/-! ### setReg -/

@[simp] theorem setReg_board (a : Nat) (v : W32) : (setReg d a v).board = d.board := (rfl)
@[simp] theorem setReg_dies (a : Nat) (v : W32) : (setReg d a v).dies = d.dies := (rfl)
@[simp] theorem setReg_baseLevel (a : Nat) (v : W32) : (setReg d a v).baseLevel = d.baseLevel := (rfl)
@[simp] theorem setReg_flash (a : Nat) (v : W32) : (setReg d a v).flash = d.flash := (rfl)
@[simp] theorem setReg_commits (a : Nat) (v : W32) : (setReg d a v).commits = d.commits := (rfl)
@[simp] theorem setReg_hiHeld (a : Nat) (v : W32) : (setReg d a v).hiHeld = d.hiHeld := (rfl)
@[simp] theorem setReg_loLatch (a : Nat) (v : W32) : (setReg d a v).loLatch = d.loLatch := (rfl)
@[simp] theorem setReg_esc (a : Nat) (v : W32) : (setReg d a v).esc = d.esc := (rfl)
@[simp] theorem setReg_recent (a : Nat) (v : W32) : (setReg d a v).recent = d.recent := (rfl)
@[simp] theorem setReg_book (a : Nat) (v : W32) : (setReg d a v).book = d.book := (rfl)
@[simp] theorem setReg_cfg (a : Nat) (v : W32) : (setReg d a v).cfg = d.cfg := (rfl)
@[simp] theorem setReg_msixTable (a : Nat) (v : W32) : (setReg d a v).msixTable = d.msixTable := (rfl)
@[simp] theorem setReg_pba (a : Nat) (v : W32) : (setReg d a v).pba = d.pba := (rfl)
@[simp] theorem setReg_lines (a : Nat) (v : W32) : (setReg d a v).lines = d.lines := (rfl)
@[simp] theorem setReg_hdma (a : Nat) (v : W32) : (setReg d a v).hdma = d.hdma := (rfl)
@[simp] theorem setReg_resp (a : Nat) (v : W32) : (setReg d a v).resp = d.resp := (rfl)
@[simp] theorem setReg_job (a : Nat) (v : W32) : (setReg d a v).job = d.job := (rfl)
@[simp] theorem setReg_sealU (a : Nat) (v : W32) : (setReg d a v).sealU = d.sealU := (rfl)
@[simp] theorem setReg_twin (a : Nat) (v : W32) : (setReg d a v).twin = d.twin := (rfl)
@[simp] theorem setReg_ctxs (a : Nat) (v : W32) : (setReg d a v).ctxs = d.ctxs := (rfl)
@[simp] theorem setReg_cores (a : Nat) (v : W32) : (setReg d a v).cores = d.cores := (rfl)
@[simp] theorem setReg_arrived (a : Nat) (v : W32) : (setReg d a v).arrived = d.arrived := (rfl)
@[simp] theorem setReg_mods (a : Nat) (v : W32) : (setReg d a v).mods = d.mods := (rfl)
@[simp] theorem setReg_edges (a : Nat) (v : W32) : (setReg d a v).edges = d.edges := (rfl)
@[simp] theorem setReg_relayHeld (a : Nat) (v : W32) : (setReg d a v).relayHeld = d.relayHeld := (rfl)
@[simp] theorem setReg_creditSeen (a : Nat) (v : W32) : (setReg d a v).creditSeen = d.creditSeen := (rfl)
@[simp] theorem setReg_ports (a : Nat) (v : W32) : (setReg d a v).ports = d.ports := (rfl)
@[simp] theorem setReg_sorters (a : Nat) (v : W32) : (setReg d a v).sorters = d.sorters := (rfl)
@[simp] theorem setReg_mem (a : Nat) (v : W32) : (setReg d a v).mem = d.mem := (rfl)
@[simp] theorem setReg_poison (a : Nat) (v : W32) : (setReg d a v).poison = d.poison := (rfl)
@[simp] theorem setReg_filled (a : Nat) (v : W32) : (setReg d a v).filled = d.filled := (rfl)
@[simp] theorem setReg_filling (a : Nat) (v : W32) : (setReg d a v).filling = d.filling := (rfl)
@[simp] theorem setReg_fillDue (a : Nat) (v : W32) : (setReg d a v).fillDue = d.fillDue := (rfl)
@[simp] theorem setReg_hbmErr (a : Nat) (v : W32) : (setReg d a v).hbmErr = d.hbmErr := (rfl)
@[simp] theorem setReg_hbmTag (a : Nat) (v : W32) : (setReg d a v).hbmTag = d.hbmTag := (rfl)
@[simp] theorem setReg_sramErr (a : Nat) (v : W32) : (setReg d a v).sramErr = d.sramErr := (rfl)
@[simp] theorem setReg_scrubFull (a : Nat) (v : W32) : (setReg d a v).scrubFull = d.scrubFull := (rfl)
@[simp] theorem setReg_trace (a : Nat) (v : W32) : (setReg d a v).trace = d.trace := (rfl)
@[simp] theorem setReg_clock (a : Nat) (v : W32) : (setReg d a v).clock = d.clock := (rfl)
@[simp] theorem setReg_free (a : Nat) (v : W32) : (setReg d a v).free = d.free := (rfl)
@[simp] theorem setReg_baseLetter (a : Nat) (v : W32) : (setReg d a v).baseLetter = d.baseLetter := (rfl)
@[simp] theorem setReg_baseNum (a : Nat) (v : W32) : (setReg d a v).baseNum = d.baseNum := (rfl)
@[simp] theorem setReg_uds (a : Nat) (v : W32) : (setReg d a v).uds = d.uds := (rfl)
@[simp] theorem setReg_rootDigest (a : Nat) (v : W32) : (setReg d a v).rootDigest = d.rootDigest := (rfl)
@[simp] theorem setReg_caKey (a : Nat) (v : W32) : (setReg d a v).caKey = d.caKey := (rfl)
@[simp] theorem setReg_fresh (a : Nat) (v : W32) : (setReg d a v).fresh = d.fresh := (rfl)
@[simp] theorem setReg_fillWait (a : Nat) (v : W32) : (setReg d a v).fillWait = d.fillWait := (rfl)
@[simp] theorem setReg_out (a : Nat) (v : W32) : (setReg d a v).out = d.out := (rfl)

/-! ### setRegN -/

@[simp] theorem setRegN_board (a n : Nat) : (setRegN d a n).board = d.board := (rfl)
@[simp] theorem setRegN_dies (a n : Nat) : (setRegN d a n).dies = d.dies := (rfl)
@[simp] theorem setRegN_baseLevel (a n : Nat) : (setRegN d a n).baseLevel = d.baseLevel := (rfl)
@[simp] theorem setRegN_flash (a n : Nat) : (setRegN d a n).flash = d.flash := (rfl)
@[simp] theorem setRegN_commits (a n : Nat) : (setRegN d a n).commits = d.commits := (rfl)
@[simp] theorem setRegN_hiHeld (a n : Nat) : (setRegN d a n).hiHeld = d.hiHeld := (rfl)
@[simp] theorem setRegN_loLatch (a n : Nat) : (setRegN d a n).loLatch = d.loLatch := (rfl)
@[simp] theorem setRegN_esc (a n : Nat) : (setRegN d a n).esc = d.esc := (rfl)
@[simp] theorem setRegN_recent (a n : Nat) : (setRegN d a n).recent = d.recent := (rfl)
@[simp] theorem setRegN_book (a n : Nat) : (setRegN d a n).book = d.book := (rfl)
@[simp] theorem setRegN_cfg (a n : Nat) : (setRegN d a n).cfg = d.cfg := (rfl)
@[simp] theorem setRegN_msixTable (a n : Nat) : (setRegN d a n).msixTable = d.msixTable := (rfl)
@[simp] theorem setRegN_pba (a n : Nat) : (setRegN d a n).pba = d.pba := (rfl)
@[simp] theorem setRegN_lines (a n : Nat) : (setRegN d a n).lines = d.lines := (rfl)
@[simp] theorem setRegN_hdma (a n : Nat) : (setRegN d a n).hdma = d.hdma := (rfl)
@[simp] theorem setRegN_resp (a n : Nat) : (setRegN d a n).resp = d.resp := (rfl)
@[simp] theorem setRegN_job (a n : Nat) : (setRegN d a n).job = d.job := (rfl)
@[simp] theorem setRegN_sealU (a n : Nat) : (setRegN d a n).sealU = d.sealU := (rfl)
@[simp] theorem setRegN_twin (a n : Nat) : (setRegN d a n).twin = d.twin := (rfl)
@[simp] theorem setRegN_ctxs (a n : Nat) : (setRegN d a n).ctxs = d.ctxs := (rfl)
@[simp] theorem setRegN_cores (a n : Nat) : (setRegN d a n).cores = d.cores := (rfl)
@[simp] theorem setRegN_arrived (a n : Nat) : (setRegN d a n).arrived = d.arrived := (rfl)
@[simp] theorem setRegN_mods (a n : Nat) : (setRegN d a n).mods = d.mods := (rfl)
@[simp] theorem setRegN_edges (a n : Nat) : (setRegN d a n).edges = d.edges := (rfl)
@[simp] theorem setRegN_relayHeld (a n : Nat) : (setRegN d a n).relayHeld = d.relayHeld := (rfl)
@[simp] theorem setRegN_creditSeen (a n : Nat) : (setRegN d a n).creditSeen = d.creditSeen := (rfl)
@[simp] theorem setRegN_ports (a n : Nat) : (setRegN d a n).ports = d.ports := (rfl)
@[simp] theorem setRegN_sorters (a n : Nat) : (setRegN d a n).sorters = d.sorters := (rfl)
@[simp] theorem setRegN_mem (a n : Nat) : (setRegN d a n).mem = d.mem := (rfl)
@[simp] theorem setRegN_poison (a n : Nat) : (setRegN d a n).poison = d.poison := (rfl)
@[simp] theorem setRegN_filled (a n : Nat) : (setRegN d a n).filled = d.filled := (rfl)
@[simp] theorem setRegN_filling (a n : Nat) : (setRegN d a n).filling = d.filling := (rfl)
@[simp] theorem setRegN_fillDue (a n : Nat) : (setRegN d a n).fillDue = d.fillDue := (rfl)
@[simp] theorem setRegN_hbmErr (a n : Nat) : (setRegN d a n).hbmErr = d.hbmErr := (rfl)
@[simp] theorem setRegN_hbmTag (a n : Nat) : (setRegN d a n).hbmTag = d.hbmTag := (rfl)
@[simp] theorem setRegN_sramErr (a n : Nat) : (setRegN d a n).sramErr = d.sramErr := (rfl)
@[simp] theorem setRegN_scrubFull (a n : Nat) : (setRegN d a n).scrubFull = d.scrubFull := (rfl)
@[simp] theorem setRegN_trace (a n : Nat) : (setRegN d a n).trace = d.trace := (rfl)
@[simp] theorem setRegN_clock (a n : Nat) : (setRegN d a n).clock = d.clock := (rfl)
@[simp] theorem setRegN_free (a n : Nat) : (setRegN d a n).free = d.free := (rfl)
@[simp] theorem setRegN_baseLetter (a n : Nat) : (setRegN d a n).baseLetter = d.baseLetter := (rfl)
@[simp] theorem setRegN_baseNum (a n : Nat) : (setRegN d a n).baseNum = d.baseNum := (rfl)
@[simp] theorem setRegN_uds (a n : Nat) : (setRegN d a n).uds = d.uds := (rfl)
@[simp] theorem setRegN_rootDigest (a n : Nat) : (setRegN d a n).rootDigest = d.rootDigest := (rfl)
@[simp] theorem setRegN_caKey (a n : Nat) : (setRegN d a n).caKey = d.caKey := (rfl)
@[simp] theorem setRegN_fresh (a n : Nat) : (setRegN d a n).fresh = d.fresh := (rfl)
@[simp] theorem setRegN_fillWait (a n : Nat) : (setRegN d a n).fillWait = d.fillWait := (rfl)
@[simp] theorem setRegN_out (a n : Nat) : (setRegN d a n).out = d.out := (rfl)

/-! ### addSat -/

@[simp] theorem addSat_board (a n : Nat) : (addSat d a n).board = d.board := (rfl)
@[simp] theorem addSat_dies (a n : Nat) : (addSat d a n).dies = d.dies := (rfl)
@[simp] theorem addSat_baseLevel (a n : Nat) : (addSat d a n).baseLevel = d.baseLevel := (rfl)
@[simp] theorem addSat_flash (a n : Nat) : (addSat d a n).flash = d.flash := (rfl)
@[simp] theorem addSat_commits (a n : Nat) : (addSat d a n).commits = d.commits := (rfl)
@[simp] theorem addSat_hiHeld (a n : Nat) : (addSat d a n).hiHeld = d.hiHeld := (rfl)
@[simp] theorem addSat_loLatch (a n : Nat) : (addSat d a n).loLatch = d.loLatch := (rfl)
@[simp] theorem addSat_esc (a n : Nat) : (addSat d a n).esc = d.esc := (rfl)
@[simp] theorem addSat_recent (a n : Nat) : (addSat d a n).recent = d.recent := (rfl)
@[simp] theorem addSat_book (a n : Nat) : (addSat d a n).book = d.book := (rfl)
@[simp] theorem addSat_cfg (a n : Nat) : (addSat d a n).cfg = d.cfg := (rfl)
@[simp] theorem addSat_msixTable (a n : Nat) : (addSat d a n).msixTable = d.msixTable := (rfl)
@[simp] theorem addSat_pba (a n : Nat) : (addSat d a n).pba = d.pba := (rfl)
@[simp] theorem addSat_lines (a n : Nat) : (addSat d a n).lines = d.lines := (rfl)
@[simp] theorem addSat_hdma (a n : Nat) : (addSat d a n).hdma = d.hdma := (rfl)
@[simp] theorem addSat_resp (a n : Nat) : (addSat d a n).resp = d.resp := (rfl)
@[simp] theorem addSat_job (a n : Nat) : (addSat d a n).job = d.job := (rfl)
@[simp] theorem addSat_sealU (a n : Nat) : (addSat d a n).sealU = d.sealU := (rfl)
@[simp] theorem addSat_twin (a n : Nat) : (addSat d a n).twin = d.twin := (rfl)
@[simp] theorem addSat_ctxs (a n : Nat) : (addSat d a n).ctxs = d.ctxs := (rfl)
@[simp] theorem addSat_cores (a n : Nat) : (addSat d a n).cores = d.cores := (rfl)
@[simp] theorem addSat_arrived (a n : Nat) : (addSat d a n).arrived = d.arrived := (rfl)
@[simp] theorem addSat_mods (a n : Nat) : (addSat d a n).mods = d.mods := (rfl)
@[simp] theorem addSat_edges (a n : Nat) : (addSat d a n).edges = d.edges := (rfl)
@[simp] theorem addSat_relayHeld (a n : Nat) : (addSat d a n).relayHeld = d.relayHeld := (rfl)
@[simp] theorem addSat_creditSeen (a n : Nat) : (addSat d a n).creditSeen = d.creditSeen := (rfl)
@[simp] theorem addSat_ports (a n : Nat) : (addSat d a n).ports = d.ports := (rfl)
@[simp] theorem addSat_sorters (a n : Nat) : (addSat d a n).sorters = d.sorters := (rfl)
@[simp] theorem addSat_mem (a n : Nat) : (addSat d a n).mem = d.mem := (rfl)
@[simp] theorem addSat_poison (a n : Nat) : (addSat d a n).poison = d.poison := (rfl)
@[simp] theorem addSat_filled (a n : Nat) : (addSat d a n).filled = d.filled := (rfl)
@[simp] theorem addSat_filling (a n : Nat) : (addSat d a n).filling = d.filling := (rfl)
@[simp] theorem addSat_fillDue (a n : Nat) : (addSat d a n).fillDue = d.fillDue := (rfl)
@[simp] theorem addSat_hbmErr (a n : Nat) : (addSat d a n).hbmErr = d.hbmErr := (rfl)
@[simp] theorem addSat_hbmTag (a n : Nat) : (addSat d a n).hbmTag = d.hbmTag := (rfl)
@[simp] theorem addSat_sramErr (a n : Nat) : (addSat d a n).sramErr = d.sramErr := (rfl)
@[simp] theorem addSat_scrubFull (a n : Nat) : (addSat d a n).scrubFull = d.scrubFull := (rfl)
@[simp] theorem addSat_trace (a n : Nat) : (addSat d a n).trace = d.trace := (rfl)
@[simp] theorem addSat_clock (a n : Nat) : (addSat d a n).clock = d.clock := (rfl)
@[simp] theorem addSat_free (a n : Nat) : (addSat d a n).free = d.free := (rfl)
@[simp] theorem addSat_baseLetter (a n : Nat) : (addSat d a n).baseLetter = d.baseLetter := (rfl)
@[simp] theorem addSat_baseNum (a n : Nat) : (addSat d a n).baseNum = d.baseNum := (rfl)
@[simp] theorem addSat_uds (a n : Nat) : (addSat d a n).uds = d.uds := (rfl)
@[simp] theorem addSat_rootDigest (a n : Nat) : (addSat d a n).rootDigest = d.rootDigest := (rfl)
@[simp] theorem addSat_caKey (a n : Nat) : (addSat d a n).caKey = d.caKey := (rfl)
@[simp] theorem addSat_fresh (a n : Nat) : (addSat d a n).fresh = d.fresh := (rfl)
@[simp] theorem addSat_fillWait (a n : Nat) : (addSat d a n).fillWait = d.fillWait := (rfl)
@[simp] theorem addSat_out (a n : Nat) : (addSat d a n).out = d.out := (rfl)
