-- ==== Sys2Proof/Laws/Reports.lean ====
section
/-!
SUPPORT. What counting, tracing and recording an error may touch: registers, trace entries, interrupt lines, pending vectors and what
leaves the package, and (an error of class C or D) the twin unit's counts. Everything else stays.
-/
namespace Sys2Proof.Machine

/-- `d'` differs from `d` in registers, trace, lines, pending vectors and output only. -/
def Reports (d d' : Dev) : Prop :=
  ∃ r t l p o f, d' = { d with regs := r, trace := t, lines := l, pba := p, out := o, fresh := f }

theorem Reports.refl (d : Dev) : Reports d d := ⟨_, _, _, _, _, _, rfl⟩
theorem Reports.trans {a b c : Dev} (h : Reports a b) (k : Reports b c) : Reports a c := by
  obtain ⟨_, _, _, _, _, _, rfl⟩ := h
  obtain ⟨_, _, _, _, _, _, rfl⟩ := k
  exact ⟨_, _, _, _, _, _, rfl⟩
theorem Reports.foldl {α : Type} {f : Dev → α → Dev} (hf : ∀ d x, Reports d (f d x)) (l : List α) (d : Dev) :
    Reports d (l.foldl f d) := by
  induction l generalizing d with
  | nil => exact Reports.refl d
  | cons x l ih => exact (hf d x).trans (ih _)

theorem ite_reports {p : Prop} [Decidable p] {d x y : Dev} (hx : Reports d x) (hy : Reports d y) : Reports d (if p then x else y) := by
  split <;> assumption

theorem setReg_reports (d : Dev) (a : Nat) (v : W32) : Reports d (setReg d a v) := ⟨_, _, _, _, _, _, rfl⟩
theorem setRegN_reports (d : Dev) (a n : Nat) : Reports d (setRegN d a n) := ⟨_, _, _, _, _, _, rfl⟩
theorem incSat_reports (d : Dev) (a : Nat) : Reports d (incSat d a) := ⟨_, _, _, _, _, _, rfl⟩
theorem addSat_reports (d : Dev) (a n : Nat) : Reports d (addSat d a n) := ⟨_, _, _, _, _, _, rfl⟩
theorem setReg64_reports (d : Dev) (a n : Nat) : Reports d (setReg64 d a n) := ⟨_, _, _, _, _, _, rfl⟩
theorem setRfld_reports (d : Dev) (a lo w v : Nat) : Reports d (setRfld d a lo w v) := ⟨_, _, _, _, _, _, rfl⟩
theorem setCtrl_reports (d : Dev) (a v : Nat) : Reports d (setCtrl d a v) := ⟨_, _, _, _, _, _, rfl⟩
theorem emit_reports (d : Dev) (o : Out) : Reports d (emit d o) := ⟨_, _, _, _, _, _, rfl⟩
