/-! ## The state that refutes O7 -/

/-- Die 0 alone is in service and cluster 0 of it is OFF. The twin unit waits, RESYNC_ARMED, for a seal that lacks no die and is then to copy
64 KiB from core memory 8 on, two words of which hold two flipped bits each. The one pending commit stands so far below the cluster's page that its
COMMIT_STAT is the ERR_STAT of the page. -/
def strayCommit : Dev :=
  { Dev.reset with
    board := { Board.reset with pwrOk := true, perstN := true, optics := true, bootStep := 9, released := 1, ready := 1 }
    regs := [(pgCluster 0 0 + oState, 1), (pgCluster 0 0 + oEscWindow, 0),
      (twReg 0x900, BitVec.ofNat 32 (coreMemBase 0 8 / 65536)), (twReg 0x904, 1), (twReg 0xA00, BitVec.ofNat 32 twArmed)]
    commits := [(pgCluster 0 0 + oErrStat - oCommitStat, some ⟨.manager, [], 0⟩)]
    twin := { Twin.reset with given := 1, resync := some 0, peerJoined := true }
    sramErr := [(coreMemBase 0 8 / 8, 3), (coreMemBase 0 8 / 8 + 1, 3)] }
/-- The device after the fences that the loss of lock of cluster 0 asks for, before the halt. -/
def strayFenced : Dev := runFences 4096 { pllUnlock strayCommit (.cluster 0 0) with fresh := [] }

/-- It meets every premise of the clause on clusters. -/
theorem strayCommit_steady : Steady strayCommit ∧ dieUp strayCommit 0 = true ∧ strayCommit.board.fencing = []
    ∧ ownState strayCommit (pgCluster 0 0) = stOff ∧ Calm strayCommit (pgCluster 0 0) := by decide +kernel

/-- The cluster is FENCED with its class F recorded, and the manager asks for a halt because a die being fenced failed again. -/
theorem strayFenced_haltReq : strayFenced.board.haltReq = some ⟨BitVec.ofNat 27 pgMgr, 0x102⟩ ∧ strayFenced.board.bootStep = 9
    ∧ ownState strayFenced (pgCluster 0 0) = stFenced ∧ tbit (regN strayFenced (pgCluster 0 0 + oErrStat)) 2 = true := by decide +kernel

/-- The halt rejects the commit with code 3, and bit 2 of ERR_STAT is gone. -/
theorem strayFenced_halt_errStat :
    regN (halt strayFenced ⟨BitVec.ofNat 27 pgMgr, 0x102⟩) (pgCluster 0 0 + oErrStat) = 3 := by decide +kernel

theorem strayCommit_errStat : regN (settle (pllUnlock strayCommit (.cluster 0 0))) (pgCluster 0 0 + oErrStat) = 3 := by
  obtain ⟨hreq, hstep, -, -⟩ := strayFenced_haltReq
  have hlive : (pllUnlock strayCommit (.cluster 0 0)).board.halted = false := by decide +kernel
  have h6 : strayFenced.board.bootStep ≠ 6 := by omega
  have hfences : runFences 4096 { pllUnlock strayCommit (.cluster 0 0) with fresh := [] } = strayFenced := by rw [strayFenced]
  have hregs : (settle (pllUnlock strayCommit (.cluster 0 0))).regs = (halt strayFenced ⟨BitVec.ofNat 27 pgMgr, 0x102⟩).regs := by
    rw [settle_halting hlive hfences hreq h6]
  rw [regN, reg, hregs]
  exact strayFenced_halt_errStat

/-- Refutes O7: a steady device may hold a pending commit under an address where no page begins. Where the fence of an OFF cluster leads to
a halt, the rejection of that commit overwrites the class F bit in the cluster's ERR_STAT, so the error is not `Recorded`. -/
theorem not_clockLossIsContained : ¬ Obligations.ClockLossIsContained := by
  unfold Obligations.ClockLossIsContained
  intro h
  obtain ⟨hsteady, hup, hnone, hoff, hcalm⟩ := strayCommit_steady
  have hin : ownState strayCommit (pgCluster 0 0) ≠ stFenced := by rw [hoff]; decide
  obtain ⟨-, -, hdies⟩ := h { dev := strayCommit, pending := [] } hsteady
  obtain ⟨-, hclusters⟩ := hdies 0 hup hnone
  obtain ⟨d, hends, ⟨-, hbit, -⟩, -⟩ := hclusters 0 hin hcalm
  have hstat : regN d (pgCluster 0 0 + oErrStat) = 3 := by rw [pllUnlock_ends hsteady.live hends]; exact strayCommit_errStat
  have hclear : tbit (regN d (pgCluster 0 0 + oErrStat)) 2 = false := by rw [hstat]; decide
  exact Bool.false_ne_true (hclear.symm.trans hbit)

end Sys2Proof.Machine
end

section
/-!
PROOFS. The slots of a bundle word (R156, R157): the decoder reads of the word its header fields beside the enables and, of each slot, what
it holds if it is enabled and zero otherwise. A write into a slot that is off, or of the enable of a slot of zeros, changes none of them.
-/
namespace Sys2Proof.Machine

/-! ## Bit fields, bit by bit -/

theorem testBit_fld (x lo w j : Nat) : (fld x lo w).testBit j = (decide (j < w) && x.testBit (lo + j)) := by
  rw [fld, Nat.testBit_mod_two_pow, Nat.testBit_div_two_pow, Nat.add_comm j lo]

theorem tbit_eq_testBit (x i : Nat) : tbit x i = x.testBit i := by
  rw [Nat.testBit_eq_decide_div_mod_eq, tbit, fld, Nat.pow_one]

_YOUR GOAL_. Take the listing above and repeat exactly the lines from the one containing "(setRegN d a n).free = d.free := (rfl)" through the one containing "(setRegN d a n).baseNum = d.baseNum := (rfl)", both included.

_TASK SOLUTION_.
@[simp] theorem setRegN_free (a n : Nat) : (setRegN d a n).free = d.free := (rfl)
@[simp] theorem setRegN_baseLetter (a n : Nat) : (setRegN d a n).baseLetter = d.baseLetter := (rfl)
@[simp] theorem setRegN_baseNum (a n : Nat) : (setRegN d a n).baseNum = d.baseNum := (rfl)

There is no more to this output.